/-- R52, R53: a bit cell is six slots and nine events, an acknowledgement slot seven slots and eleven events; the
levels of CLK and DIO after each slot are the tables' from every state before. The data line changes in slot 3 of a bit
cell only, under a low clock, and holds `v` at slot 5; the acknowledgement slot has no data event. -/
def Obligations.FormatLevels : Prop :=
  ∀ (c : Config) (clk dio v : Bool),
    let W := [Event.ts c.qUs, .tw]
    let cell := [[Event.pin .c0], W, [.pin (if v then .d1 else .d0)], W, [.pin .c1], W]
    let ack := [[Event.pin .c0], W, [.pin .c1], W, W, [.pin .c0], W]
    let after := fun (slots : List (List Event)) k => levelsFrom clk dio (slots.take k).flatten
    bitCell c v = cell.flatten
      ∧ [1, 2, 3, 4, 5, 6].map (after cell)
        = [(false, dio), (false, dio), (false, v), (false, v), (true, v), (true, v)]
      ∧ (bitCell c v).length = 9 ∧ (pinsOf (bitCell c v)).length = 3 ∧ quanta (bitCell c v) = 3
      ∧ ackSlot c = ack.flatten
      ∧ [1, 2, 3, 4, 5, 6, 7].map (after ack)
        = [(false, dio), (false, dio), (true, dio), (true, dio), (true, dio), (false, dio), (false, dio)]
      ∧ (ackSlot c).length = 11 ∧ (pinsOf (ackSlot c)).length = 3 ∧ quanta (ackSlot c) = 4
      ∧ ∀ p ∈ pinsOf (ackSlot c), p ≠ .d0 ∧ p ≠ .d1

/-- R83: pin events, DELAYs and primitive events of every format and of every operation of the command and presentation
layers (and of WRITE, at any length, as TXNFRAME); no expansion is longer than 522 events; R84: the least duration is
Q_US times the number of DELAYs. -/
def Obligations.ExpansionSizes : Prop :=
  ∀ c : Config,
    let size := fun es : List Event => ((pinsOf es).length, quanta es, es.length)
    size (delaySeq c) = (0, 1, 2) ∧ size (startSeq c) = (1, 1, 3) ∧ size (stopSeq c) = (3, 3, 9)
    ∧ (∀ v, size (bitCell c v) = (3, 3, 9)) ∧ size (ackSlot c) = (3, 4, 11)
    ∧ (∀ b, size (byteFrame c b) = (27, 28, 83))
    ∧ (∀ bs, size (txnFrame c bs) = (4 + 27 * bs.length, 4 + 28 * bs.length, 12 + 83 * bs.length))
    ∧ (∀ level, size (expand c (.setBrightness level)) = (31, 32, 95))
    ∧ (∀ v pos, size (expand c (.showSegment v pos)) = if 3 < pos.toNat then (0, 0, 0) else (89, 92, 273))
    ∧ (∀ s0 s1 s2 s3, size (expand c (.showDigits s0 s1 s2 s3)) = (170, 176, 522))
    ∧ (∀ n, size (expand c (.showNumber n)) = (170, 176, 522))
    ∧ (∀ level, size (expand c (.encBrightness level)) = (0, 0, 0))
    ∧ (∀ digit, size (expand c (.getSegments digit)) = (0, 0, 0))
    ∧ (∀ i, (expand c i).length ≤ 522 ∧ leastMicros (expand c i) = c.qUs * quanta (expand c i))

/-- R84: between any two pin events of an operation there is a complete DELAY; and so in TRACE, across operations and
resets: a step from a state with the pacing invariant leaves a TRACE with that spacing. -/
def Obligations.TraceIsSpaced : Prop :=
  (∀ (c : Config) (i : Instr), Spaced c.qUs (expand c i))
    ∧ ∀ s t : State, PacingInv s → step s = .next t → Spaced t.cfg.qUs t.trace

/-! ## Transport operations from the host -/

/-- R62, R64: with TRANSPORT_OPS_ENABLE = 0 each of the transport operations is an empty operation with response
0x00. -/
def Obligations.TransportDisabled : Prop :=
  ∀ (i : Instr) (s : State), i.isTransport = true → s.cfg.transportOpsEnable = false →
    exec i s = .next { s with busy := false, rsp := some 0x00 }

/-- R73: DELAY issues `TS(Q_US)`, `TW`, and changes neither line nor the display. -/
def Obligations.DelayRuns : Prop :=
  ∀ s : State, TimerFair s → s.cfg.transportOpsEnable = true →
    ∃ t, exec .delay s = .next t ∧ Ran [.ts s.cfg.qUs, .tw] 0x00 s t ∧ WireKept s t

/-- R74: START drives DIO low and waits one quantum, whatever the state. A start condition appears only from idle-high
(corner cases (a), (b)); no cell of the display changes but by R142: a START right after a START leaves the display
UNKNOWN at once, and one after a WRITE_BYTE as soon as the next request shows that it was no STOP (log entry 16). A failed
request, reported or not, leaves the display UNKNOWN (R112, R146; log entries 18, 29). -/
def Obligations.StartRuns : Prop :=
  ∀ s : State, TimerFair s → s.cfg.transportOpsEnable = true →
    ∃ t, exec .start s = .next t ∧ Ran [.pin .d0, .ts s.cfg.qUs, .tw] 0x00 s t ∧ t.clk = s.clk ∧ t.dio = false
      ∧ (s.dioFault = false → s.dioBroken = false → t.wireLost = s.wireLost
          ∧ ((∀ ps, s.rx = some ps → breaksBracket ps .d0 = false) → t.display = s.display)
          ∧ (s.rx = some [.d0] → AllUnknown t.display)
          ∧ t.rx = match s.rx with
            | some ps => some (.d0 :: ps)
            | none => if s.clk = true ∧ s.dio = true then some [.d0] else none)
      ∧ (s.dioFault = true ∨ s.dioBroken = true → AllUnknown t.display ∧ t.wireLost = true)

/-- R75: STOP's events; whatever the state before, both lines are high after it and no transaction is open. In an open
transaction, at either level of the clock, the display takes the bytes that R45 reads off the wire (R44), after having
become UNKNOWN if the request before it was a second START's (R142; log entry 16). Right after a START (R77 corner case
(a)) that is an empty transaction and the display is UNKNOWN. With no transaction open the display is UNKNOWN: from
idle-high it is an empty transaction (corner case (b), V-T6), otherwise a STOP without a START (R142). -/
def Obligations.StopRuns : Prop :=
  ∀ s : State, TimerFair s → s.cfg.transportOpsEnable = true →
    let q := s.cfg.qUs
    ∃ t, exec .stop s = .next t
      ∧ Ran [.pin .d0, .ts q, .tw, .pin .c1, .ts q, .tw, .pin .d1, .ts q, .tw] 0x00 s t
      ∧ t.clk = true ∧ t.dio = true ∧ t.rx = none
      ∧ (∀ ps, PinsSound s → s.rx = some ps → s.wireLost = false →
          let d := if breaksBracket ps .d0 then s.display.forget else s.display
          t.wireLost = false ∧ t.display = d.takeTxn (decodeTxn s.cfg (ps.reverse ++ [.d0, .c1, .d1])))
      ∧ (s.rx = some [.d0] → AllUnknown t.display)
      ∧ (s.rx = none → AllUnknown t.display)

/-- R76: WRITE_BYTE sends eight bit cells, bit 0 first (LSB_FIRST), then the acknowledgement slot; the clock ends low
and DIO at the last bit sent. Inside a transaction the display is untouched, unless a second START came right before
(R142); outside one it is UNKNOWN (R142; log entry 16). -/
def Obligations.WriteByteRuns : Prop :=
  ∀ (b : Byte) (s : State), TimerFair s → s.cfg.transportOpsEnable = true →
    let W := [Event.ts s.cfg.qUs, .tw]
    let bit := fun i => if s.cfg.bitOrder = .lsbFirst then b.getLsbD i else b.getLsbD (7 - i)
    let cell := fun i => [Event.pin .c0] ++ W ++ [.pin (if bit i then .d1 else .d0)] ++ W ++ [.pin .c1] ++ W
    ∃ t, exec (.writeByte b) s = .next t
      ∧ Ran (cell 0 ++ cell 1 ++ cell 2 ++ cell 3 ++ cell 4 ++ cell 5 ++ cell 6 ++ cell 7
          ++ [.pin .c0] ++ W ++ [.pin .c1] ++ W ++ W ++ [.pin .c0] ++ W) 0x00 s t
      ∧ t.clk = false ∧ t.dio = bit 7
      ∧ (∀ p ps, PinsSound s → s.rx = some (p :: ps) →
          t.wireLost = s.wireLost ∧ t.rx ≠ none
            ∧ t.display = if breaksBracket (p :: ps) .c0 then s.display.forget else s.display)
      ∧ (s.rx = none → t.rx = none ∧ AllUnknown t.display)

/-- R142, R45, R44: a second START inside the bracket, before the first byte or between two bytes, makes every element
of the display UNKNOWN; the transaction is no less read as R45 says, and has R44's effect on what is then UNKNOWN: with
the one byte 0x44, AMODE alone is known after it. (That R142 comes first and R44 after it is log entry 16.) -/
def Obligations.SecondStartUnknown : Prop :=
  ∀ (b b' : Byte) (s : State), TimerFair s → s.cfg.transportOpsEnable = true → WireGood s →
    ∃ t u, execAll [.start, .start, .writeByte b, .stop] s = .next t
      ∧ execAll [.start, .writeByte b, .start, .writeByte b', .stop] s = .next u
      ∧ t.display = s.display.forget.ghostUpdate [b] ∧ u.display = s.display.forget.ghostUpdate [b, b']
      ∧ WireGood t ∧ WireGood u

/-- R77: WRITE, at each of its five lengths, is START, one WRITE_BYTE per byte in order, STOP; both lines end high. -/
def Obligations.WriteRuns : Prop :=
  ∀ (i : Instr) (bs : List Byte) (s : State), writtenBytes i = some bs → TimerFair s →
    s.cfg.transportOpsEnable = true →
    ∃ t, exec i s = .next t
      ∧ Ran (startSeq s.cfg ++ bs.flatMap (byteFrame s.cfg) ++ stopSeq s.cfg) 0x00 s t
      ∧ t.clk = true ∧ t.dio = true

/-- R142 (last sentence), R67: `WRITE b0, .., b(N-1)` and `START; WRITE_BYTE b0; ..; STOP` issued one by one have the
same events and leave the wire and the display the same, from every state. -/
def Obligations.WriteIsHandBuilt : Prop :=
  ∀ (i : Instr) (bs : List Byte) (s : State), writtenBytes i = some bs → TimerFair s →
    s.cfg.transportOpsEnable = true →
    ∃ t u, exec i s = .next t ∧ execAll (.start :: bs.map .writeByte ++ [.stop]) s = .next u
      ∧ t.trace = u.trace ∧ t.clk = u.clk ∧ t.dio = u.dio ∧ t.rx = u.rx ∧ t.wireLost = u.wireLost
      ∧ t.display = u.display

/-! ## Command layer -/

/-- R90: ENC_BRIGHTNESS, from its host word on: the response for every level, no event, no state written. -/
def Obligations.EncBrightnessResult : Prop :=
  ∀ (level : Byte) (s : State),
    decode (hostCode 0x10 0 0 0 0 0 level) = .ok (.encBrightness level)
    ∧ expand s.cfg (.encBrightness level) = []
    ∧ exec (.encBrightness level) s =
      .next { s with
        busy := false,
        rsp := some (if level.toNat = 0 then 0x80
          else if level.toNat ≤ 8 then BitVec.ofNat 8 (0x88 + (level.toNat - 1)) else 0x8F) }

/-- R91 (D8): SET_BRIGHTNESS transmits the encoded control byte, alone in its transaction. R46: on a good wire DON and
DBR change and nothing else of the display, in particular no cell. -/
def Obligations.SetBrightnessTransmits : Prop :=
  ∀ (level : Byte) (s : State), TimerFair s →
    let control : Byte := if level.toNat = 0 then 0x80
      else if level.toNat ≤ 8 then BitVec.ofNat 8 (0x88 + (level.toNat - 1)) else 0x8F
    ∃ t, exec (.setBrightness level) s = .next t ∧ Ran (txnFrame s.cfg [control]) 0x00 s t
      ∧ t.clk = true ∧ t.dio = true
      ∧ (WireGood s → WireGood t ∧ (∀ a, t.cell a = s.cell a) ∧ t.display.amode = s.display.amode
          ∧ t.display.don = some (decide (level.toNat ≠ 0))
          ∧ t.display.dbr = some (BitVec.ofNat 3 (min level.toNat 8 - 1)))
◇ ◇ ◇
◆ DESCRIPTION OF THE TASK
Your answer should be the lines above, from the line containing "true → WireGood s →" up to and including the line containing "one have the", reproduced exactly and with nothing else.

◆ COMPLETED TASK
  ∀ (b b' : Byte) (s : State), TimerFair s → s.cfg.transportOpsEnable = true → WireGood s →
    ∃ t u, execAll [.start, .start, .writeByte b, .stop] s = .next t
      ∧ execAll [.start, .writeByte b, .start, .writeByte b', .stop] s = .next u
      ∧ t.display = s.display.forget.ghostUpdate [b] ∧ u.display = s.display.forget.ghostUpdate [b, b']
      ∧ WireGood t ∧ WireGood u

/-- R77: WRITE, at each of its five lengths, is START, one WRITE_BYTE per byte in order, STOP; both lines end high. -/
def Obligations.WriteRuns : Prop :=
  ∀ (i : Instr) (bs : List Byte) (s : State), writtenBytes i = some bs → TimerFair s →
    s.cfg.transportOpsEnable = true →
    ∃ t, exec i s = .next t
      ∧ Ran (startSeq s.cfg ++ bs.flatMap (byteFrame s.cfg) ++ stopSeq s.cfg) 0x00 s t
      ∧ t.clk = true ∧ t.dio = true

/-- R142 (last sentence), R67: `WRITE b0, .., b(N-1)` and `START; WRITE_BYTE b0; ..; STOP` issued one by one have the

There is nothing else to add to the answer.